Actually, once again, Barefoot, that depends on who you ask. But we have a very old tradition going back at least to Medieval Times where amulets were divided into categories of "qame'ot" for protection, "segulot" for empowerment & "refu'ot" for medical healing.
I agree with you that getting a bit of writing from a particular Rebbe (for example) sounds like idolatry, but in an age when science & magic & nature & religion had softer boundaries than today, how is it different to get a recommendation for a really effective Shiatsu practitioner?

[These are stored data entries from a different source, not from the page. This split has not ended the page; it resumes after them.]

-- ==== Sys2Proof/Syntax.lean ====
section
/-!
DEFINITION. The commands the block takes, one constructor of `Instr` for each row of the opcode table, with the operands of
each and the contents of the images that two of them bring.
-/

namespace Sys2Proof

/-! ### Operands of the tiers -/

/-- What an ECC-checked read finds: no error, a corrected single-bit error, an error cleared by the second read, an error
that persists (R116, R243). -/
inductive EccOutcome where
  | good | corrected | retried | failed
  deriving DecidableEq, Repr

/-- How a failed pallet goes on: rolled back and run again, or answered with source 4 (R454, R455). -/
inductive PalletFailure where
  | rerun | answer
  deriving DecidableEq, Repr

/-! ### Native bundles -/

/-- The six slots of a bundle, top first, with the numbers of BRK_STATE.halt_slot (R247, R250). -/
inductive SlotPos where
  | sync | scalar | vector | matrix | load | store
  deriving DecidableEq, Repr

/-- What every slot of a bundle carries (R214, R250): the brick that fetches it, the wait and the signal identifier, whether
a reserved bit of the slot is set (R252), and whether further slots of the same bundle follow in the queue. -/
structure BCtl where
  brick : Brick
  wait : BitVec 6 := 0
  sig : BitVec 6 := 0
  rsv : Bool := false
  more : Bool := false
  deriving DecidableEq, Repr

/-- The operands of MATMUL (Table 8 of the bundle chapter). -/
structure MatmulArgs where
  da : Fin 16
  db : Fin 16
  src : Fin 8
  dst : Fin 4
  swap : Bool
  kdbl : Bool
  g : Fin 4
  nWidth : BitVec 8
  nb : Fin 16
  deriving DecidableEq, Repr

/-- The operands of MATMUL_Q (Table 8 of the bundle chapter). -/
structure MatmulQArgs where
  da : Fin 16
  quadrant : Fin 4
  src : Fin 16
  dst : Fin 8
  swap : Bool
  g : Fin 4
  nWidth : BitVec 7
  deriving DecidableEq, Repr

/-! ### Ensembles and verdict maps (R106, R113) -/

/-- A 128-bit word of an image. -/
abbrev QWord := BitVec 128

/-- An ensemble section with its verdict map (R106). -/
structure Ensemble where
  nClasses : Nat
  passes : Nat
  trees1 : Nat
  trees2 : Nat
  escLimit : Nat
  levels : List (List DWord)
  scales : List Word
  leaves : List DWord
  bitmaps : List DWord
  vmap : List QWord
  deriving DecidableEq, Repr

/-! ### Hykai code (R271, R272, R278, R280) -/

/-- A tensor descriptor (R272). -/
structure TensorDesc where
  kind : Nat
  format : Nat
  nanMode : Bool := false
  multEn : Bool := false
  outliers : Bool := false
  reservedBits : Bool := false
  g : Nat := 3
  rank : Nat := 2
  dim0 : Nat := 128
  dim1 : Nat := 0
  dataOff : Nat := 0
  scaleOff : Nat := 0
  auxOff : Nat := 0
  bytes : Nat := 0
  deriving DecidableEq, Repr

/-- A stage-table entry (R278). -/
structure StageDesc where
  kind : Nat
  lockstep : Bool := false
  spread : Nat := 1
  order : Nat := 0
  first : Nat := 0
  count : Nat := 0
  carry : Nat := 0xFFFF
  reservedBits : Bool := false
  deriving DecidableEq, Repr

/-- A parameter-table entry (R280). -/
structure ParamDesc where
  number : Nat
  source : Nat
  default : BitVec 40
  deriving DecidableEq, Repr

/-- A Hykai code section (R271): the header's fields that name a form or a version, the tables and the words. `layoutBroken` says that
an offset, a count or a reserved field of the header breaks Table 1, or that tables overlap. -/
structure HykaiCode where
  magic : Word := 0x31594B48
  major : Nat := 1
  minor : Nat := 0
  layout : Nat := 0
  layoutBroken : Bool := false
  tensors : List TensorDesc := []
  params : List ParamDesc := []
  paramCount : Nat := 0
  stages : List StageDesc := []
  words : List DWord := []
  deriving DecidableEq, Repr

/-! ### The structure image (R374 to R377) -/

/-- The PARSE section: parse graph, transition table, key templates and their map, feature program (R40 to R43, R49, R64). -/
structure ParseSec where
  states : List (Nat × QWord) := []
  trans : List Word := []
  templates : List QWord := []
  accMap : List (Nat × Nat) := []
  features : List Word := []
  fragTimeoutNs : Nat := 2000000000
  fragMissAction : BitVec 4 := 0
  deriving DecidableEq, Repr

/-- The FLOW_GEOM section: keys, warm-tier enable, steering table (R46, R66, R79). -/
structure FlowGeom where
  kd : QWord := 0
  kb : QWord := 0
  warmEn : Bool := false
  steer : List Byte := []
  enc : Bool := true
  deriving DecidableEq, Repr

/-- Where the advisories of a partition, or the verdicts of a mirror feed, go (R411, R414, R429): a feed, a host ring (0 to 3 for verdicts;
advisories take ring 4 whatever the number), or frames. -/
inductive OutDest where
  | feed (f : Feed)
  | ring (r : Fin 4)
  | frames
  deriving DecidableEq, Repr

/-- One feed of the FEEDS section (R398, R404, R408, R413). -/
structure FeedCfg where
  feed : Feed
  port : LPort
  loc : Nat
  reclen : Nat := 128
  part : Part := 0
  credits : Nat := 0
  spillUs : Nat := 10
  deadline : BitVec 12 := 0
  mirrorDest : OutDest := .ring 0
  crcRanges : List (Nat × Nat) := []
  deriving DecidableEq, Repr

/-- The FEEDS section. -/
structure FeedsSec where
  feeds : List FeedCfg := []
  advDest : List (Nat × OutDest) := []
  wallCredits : List Nat := []
  etherType : BitVec 16 := 0
  macs : List Byte := []
  deriving DecidableEq, Repr

/-- The PRT_ values of one partition in the PARTITIONS section (R37, R92, R93, R117, R174, R318, R346). -/
structure PartCfg where
  part : Part
  fn : Nat
  cascade : Word := 0
  flow : Word := 0
  flowQuota : Word := 0
  tree : Word := 0
  driftCtl : Word := 0x00320064
  scratchMib : Nat := 0
  seqCtl : Word := 0
  seqAdv : Word := 0
  seqThresh : Word := 0x7F800000
  seqQuota : Word := 0
  deriving DecidableEq, Repr

/-- The PARTITIONS section. -/
structure PartsSec where
  parts : List PartCfg := []
  unassigned : BitVec 4 := 0
  deriving DecidableEq, Repr

/-- A placement group (R356): the bricks by identifier, lock-step or not, or one window of a quartered brick. -/
structure Group where
  bricks : List Nat
  lockstep : Bool := false
  window : Fin 4 := 0
  deriving DecidableEq, Repr

/-- The placement of one partition (R356, R358). -/
structure PartBond where
  part : Part
  mirror : Bool := false
  pallet : List (List Group) := []
  seqGroups : List Group := []
  deriving DecidableEq, Repr

/-- The BOND section. -/
structure BondSec where
  parts : List PartBond := []
  slowPool : List Nat := []
  seqPool : List Nat := []
  standby : List Nat := []
  deriving DecidableEq, Repr

/-- One port of the PORTS section (R397, R406). -/
structure PortCfg where
  port : LPort
  mode : Fin 3
  lanes : List Nat
  laneErrLimit : Nat := 16
  badItem : Bool := false
  deriving DecidableEq, Repr

/-- One installer bound (R390): loop index, partition (ignored for device loops), lo, hi. -/
structure BoundCfg where
  index : Nat
  part : Nat := 0
  lo : Nat
  hi : Nat
  deriving DecidableEq, Repr

/-- The QOS section: class and weight of each partition, the gap of each class in ns (R436, R437, R442). -/
structure QosSec where
  parts : List (Nat × Nat × Nat) := []
  gaps : List Nat := []
  deriving DecidableEq, Repr

/-- The WALL section (R415, R416, R419). -/
structure WallSec where
  ownId : Fin 16 := 0
  routes : List (Nat × List Nat) := []
  timeoutUs : Nat := 10
  deriving DecidableEq, Repr

/-- The DEVICE section (R303, R377). -/
structure DeviceSec where
  pinnedMib : Nat := 0
  wdogUs : Nat := 8
  traceOn : Bool := false
  deriving DecidableEq, Repr

/-- The plaintext of the thirteen sections (R377). -/
structure StructSections where
  ports : List PortCfg := []
  feeds : FeedsSec := {}
  parse : ParseSec := {}
  flowGeom : FlowGeom := {}
  treeGeom : List Nat := []
  layout : List Nat := []
  bond : BondSec := {}
  parts : PartsSec := {}
  qos : QosSec := {}
  bounds : List BoundCfg := []
  slowpath : Option HykaiCode := none
  device : DeviceSec := {}
  wall : Option WallSec := none
  deriving DecidableEq, Repr

/-- A structure image as the warden reads it: the container's fields, whether a form rule of R374 to R377 is broken, the
signature over its digest, the devices its envelopes name, whether every tag verifies, and the sections. -/
structure StructImage where
  magic : Word := 0x54534D47
  version : Nat := 1
  grades : BitVec 3 := 7
  sectionCount : Nat := 13
  envelopes : List DWord := []
  imageId : Word := 0
  length : Nat := 0
  keyId : DWord := 0
  formBroken : Bool := false
  digest : BitVec 384 := 0
  signature : BitVec 768 := 0
  tagsOk : Bool := true
  secs : StructSections := {}
  deriving DecidableEq, Repr

/-! ### The model image (R348 to R352) -/

/-- A variant entry (R352). -/
structure VariantDesc where
  grades : BitVec 3
  needs : BitVec 3
  layout : Nat
  minWidth : Nat
  deriving DecidableEq, Repr

/-- A statistics-set descriptor (R154). -/
structure StatDesc where
  watch : Bool := false
  outlier : Bool := false
  temper : Bool := false
  tensor : Nat := 0
  gFirst : Nat := 0
  gLast : Nat := 0
  threshold : Word := 0
  minCount : Nat := 0
  reservedBits : Bool := false
  deriving DecidableEq, Repr

/-- What a section of a model image holds (Table 4 of the model chapter). -/
inductive SectionBody where
  | tier2Code (c : HykaiCode)
  | seqCode (c : HykaiCode)
  | data (bytes : List Byte)
  | ensemble (e : Ensemble)
  | t2Map (m : List QWord)
  | seqMap (m : List QWord)
  | stats (ds : List StatDesc)
  | seqCfg (stateKeep : Bool)
  | native
  | span (peers : List (Nat × Nat))
  | reserved
  deriving DecidableEq, Repr

/-- A directory entry with its contents: the variants it belongs to, whether its tag verifies. -/
structure SectionEntry where
  variants : BitVec 8
  tagOk : Bool := true
  body : SectionBody
  deriving DecidableEq, Repr

/-- A model image as the loader reads it (R348). -/
structure ModelImage where
  magic : Word := 0x4D49444D
  version : Nat := 1
  flags : Byte := 0
  imageId : Word := 0
  length : Nat := 0
  keyId : DWord := 0
  formBroken : Bool := false
  envelopes : List DWord := []
  digest : BitVec 384 := 0
  signature : BitVec 768 := 0
  variants : List VariantDesc := []
  sections : List SectionEntry := []
  deriving DecidableEq, Repr


/-! ### Operands of the device's commands -/

/-- What the fragment-table lookup of a slow-path slice is for (R56, R57): the 40-byte fragment key, and whether the slice is the
first fragment. -/
structure FragRef where
  first : Bool
  key : List Byte
  deriving DecidableEq, Repr

/-- What the slow-path program gives its row (R55, R57): the verdict it chooses, the flow-entry update of its FSTORE (no key: no
update), and the fragment it looks up. -/
structure SlowAnswer where
  action : BitVec 4
  cls : BitVec 8
  score : BitVec 16
  spState : BitVec 128 := 0
  flags : Byte := 0
  key : List Byte := []
  frag : Option FragRef := none
  deriving DecidableEq, Repr

/-- What the checkers of a pass find (R200, R201, R202): nothing, or an error of kind
`kind` in one or more column groups (BRK_ARRAY_STATUS). -/
inductive PassCheck where
  | clean
  | error (groups : List (Fin 16)) (kind : Fin 8)
  deriving DecidableEq, Repr

/-- A VC4 request (R305): the next line of a brick's running stream, or a line that the loader reads or writes. -/
inductive MemRequest where
  | stream (brick : Brick) (d : Fin 16)
  | loaderRead (addr : Nat)
  | loaderWrite (addr : Nat) (data : List Byte)
  deriving DecidableEq, Repr

/-- What the translator and the placement report for a load (R281, R290, R309, R312, R355 to R362): a refusal with its code and
place, or the figures. -/
structure TranslationPlan where
  refusal : Byte := 0
  xlCode : Byte := 0
  xlStage : Fin 16 := 0
  xlWord : BitVec 18 := 0
  section_ : BitVec 6 := 0
  offset : BitVec 26 := 0
  predictedNs : Nat := 0
  bundles : Nat := 0
  excessPages : Nat := 0
  pinnedFits : Bool := true
  streamedBytes : Nat := 0
  dramBw : Nat := 0
  sramBw : Nat := 0
  deriving DecidableEq, Repr

/-- A parameter and offset block (R370): the parameters it names with their values, and the record-group offsets. -/
structure ParamBlock where
  vals : List (Nat × DWord) := []
  count : Nat := 0
  offsets : List Word := []
  deriving DecidableEq, Repr
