/-- The cycle after a fill's last cell write (R180, R195, Table 2 of the brick chapter). -/
def FillDue.due (f : FillDue) : Nat := f.l0 + (if f.quartered then 127 else 255)

/-- Apply the signals that have become visible: those raised before the present cycle (R218). -/
def applySigs (b : BrickSt) : BrickSt :=
  let ripe := b.fl.sigs.filter (fun p => decide (p.1 < b.r.cycle))
  let rest := b.fl.sigs.filter (fun p => !decide (p.1 < b.r.cycle))
  ripe.foldl (fun b p => raiseSig p.2 b) { b with fl := { b.fl with sigs := rest } }

/-- A finished stream noted for the trace (R524): its window's partition, its descriptor and its bytes. -/
def streamTrace (d : Nat) (st : Stream) (b : BrickSt) : BrickSt :=
  let w : Fin 4 := Fin.ofNat 4 (bits 59 58 (st.desc.get 0).toNat)
  { b with perf := { b.perf with traces := b.perf.traces ++ [(8, (b.wins.get w).part.val, BitVec.ofNat 8 d :: leBytes 8 st.moved)] } }

/-- The operand streams that have delivered their last byte end, each with its one signal (R267). -/
def landStreams (b : BrickSt) : BrickSt :=
  let ended := fun (p : Nat × Stream) => p.2.consumed && decide (p.2.endsAt ≤ b.r.cycle)
  (b.fl.streams.filter ended).foldl (fun b p => signalAt p.2.endsAt p.2.sig (streamTrace p.1 p.2 b))
    { b with fl := { b.fl with streams := b.fl.streams.filter (fun p => !ended p) } }

/-- Land everything that is due by the present cycle, oldest first. -/
def landDue (b : BrickSt) : BrickSt :=
  let t := b.r.cycle
  let f := b.fl
  let b := { b with fl := { b.fl with
    loads := f.loads.filter (fun l => !decide (l.due ≤ t)), vecs := f.vecs.filter (fun l => !decide (l.due ≤ t)),
    quants := f.quants.filter (fun l => !decide (l.due ≤ t)), passes := f.passes.filter (fun p => !decide (p.due ≤ t)),
    fills := f.fills.filter (fun p => !decide (p.due ≤ t)) } }
  let b := (f.loads.filter (fun l => decide (l.due ≤ t))).foldl (fun b l => landLoad l b) b
  let b := (f.vecs.filter (fun l => decide (l.due ≤ t))).foldl (fun b l => landVec l b) b
  let b := (f.quants.filter (fun l => decide (l.due ≤ t))).foldl (fun b l => landQuant l b) b
  let b := (f.passes.filter (fun p => decide (p.due ≤ t))).foldl (fun b p => landPass p b) b
  landStreams ((f.fills.filter (fun p => decide (p.due ≤ t))).foldl (fun b p => signalAt p.due p.sig b) b)

/-- The timer after n cycles, and whether it passed from 1 to 0 (R259). -/
def timerAfter (n : Nat) (t : Word) : Word × Bool :=
  if t = 0 then (0, false) else if t.toNat ≤ n then (0, true) else (t - BitVec.ofNat 32 n, false)

/-- Let the brick's own cycles run on to a cycle: the timer counts, what is due lands, signals become visible. Nothing runs
in a brick that is frozen or halted (R222, R259). -/
def advanceTo (t : Nat) (b : BrickSt) : BrickSt :=
  if t ≤ b.r.cycle then b
  else
    let (tm, fired) := timerAfter (t - b.r.cycle) b.r.timer
    applySigs (landDue { b with r := { b.r with cycle := t, timer := tm, pendTimer := b.r.pendTimer || fired } })

/-- One or more cycles run on. -/
def advance (n : Nat) (b : BrickSt) : BrickSt := advanceTo (b.r.cycle + n) b

/-- Whether the brick's cycles run: not while frozen, halted, fenced, retired, off or in reset (R222, R245). -/
def clocked (b : BrickSt) : Bool := b.c.phase == .running || b.c.phase == .idle

/-! ### Halts (R240 to R242) -/

/-- Halt the brick: reason, slot (6 where no slot is at fault), bundle address, detail, prior cause. Rows already written stay
written, a pass in flight is abandoned, streams stop, a pending asynchronous cause is dropped. -/
def haltBrick (reason : Byte) (slot : Fin 8) (pc : BitVec 13) (info : Word) (prior : Byte) (b : BrickSt) : BrickSt :=
  { b with
    c := { b.c with phase := .halted, haltReason := reason, haltSlot := slot, lastReason := reason, haltPc := pc,
                    haltInfo := info, haltPrior := prior, haltWin := none, haltPoison := false, stallWaits := [], stallReplay := false, stallHandler := false },
    r := { b.r with pendTimer := false, pendDoorbell := none },
    arr := { b.arr with acc := accAt b b.r.cycle },
    fl := {} }

/-! ### Code regions and the exception machinery (R208, R234 to R238) -/

/-- The region that holds a bundle address. -/
def regionAt (b : BrickSt) (pc : BitVec 13) : Option Region :=
  b.regions.toList.find? (fun r => r.valid && decide (r.base.toNat ≤ pc.toNat) && decide (pc.toNat < r.base.toNat + r.length))

/-- Whether a bundle address may be fetched: in a valid region whose stamp is the brick's capability hash (R208, R282). -/
def fetchOk (b : BrickSt) (pc : BitVec 13) : Bool :=
  match regionAt b pc with
  | some r => r.stamp == b.c.capHash
  | none => false

/-- What BRK_HALT_INFO holds after a fetch that may not be: the stale stamp, or the address (Table 8 of the brick chapter). -/
def fetchInfo (b : BrickSt) (pc : BitVec 13) : Word :=
  match regionAt b pc with
  | some r => r.stamp
  | none => pc.setWidth 32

There are arguments in the Talmud I've cited in this blog which go on to state that if a particular amulet "works" 3 times then it is considered an authentic amulet. Just as an amulet writer is considered authentic if s/he writes 3 different amulets which all "work".
בס"ד
Yehezkel - I hear your argument & I know of those who could dispute it point by point. However, I am not one of those folks. I suggest we learn to engage in respectful dialogue with those we disagree with, or not engage at all.